*** Source material Section Begins ***

-- ==== Sys2Proof/Machine/Memory.lean ====
section
/-! DEFINITION. The one flat memory (R50, R51) as plain data: a list of (address, byte) pairs in one canonical form, with
the read and the write of one byte. Memory is zero at creation (R44, R51), so an unlisted address reads as zero. -/

namespace Sys2Proof.Machine

/-- Memory contents by address, only the bytes that differ from `unlistedByte` (log entry 13). -/
abbrev Memory := List Host.Cell

/-- What an address that is not listed reads as: memory is "zero-initialized at creation" (R51). -/
def unlistedByte : Byte := 0

/-- The byte at an address (R52). -/
def Memory.read : Memory → Nat → Byte
  | [], _ => unlistedByte
  | (k, v) :: m, a => if k = a then v else Memory.read m a

/-- Memory without an entry for an address. -/
def Memory.erase (m : Memory) (a : Nat) : Memory := m.filter fun cell => decide (cell.1 ≠ a)

/-- Memory with an entry put in before the first higher address. -/
def Memory.insert : Memory → Nat → Byte → Memory
  | [], a, b => [(a, b)]
  | (k, v) :: m, a, b => if a < k then (a, b) :: (k, v) :: m else (k, v) :: Memory.insert m a b

/-- Write one byte (R52), keeping the canonical form: a byte equal to what an unlisted address reads as is not listed. -/
def Memory.write (m : Memory) (a : Nat) (b : Byte) : Memory :=
  if b = unlistedByte then m.erase a else (m.erase a).insert a b

/-- Every entry from address `lo` on: addresses strictly rising and inside the memory, no byte equal to
`unlistedByte`. -/
def Memory.wfFrom : Nat → Memory → Bool
  | _, [] => true
  | lo, (k, v) :: m => decide (lo ≤ k) && decide (k < Config.memSize) && v != unlistedByte && Memory.wfFrom (k + 1) m

/-- The canonical form, so that equal memories are equal data (log entry 13). -/
def Memory.wf (m : Memory) : Bool := Memory.wfFrom 0 m

end Sys2Proof.Machine
end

*** Source material Section Ends ***

What the task requires »
For each line in the data above that contains the string "erase", extract the line.

Solution below »
def Memory.erase (m : Memory) (a : Nat) : Memory := m.filter fun cell => decide (cell.1 ≠ a)
  if b = unlistedByte then m.erase a else (m.erase a).insert a b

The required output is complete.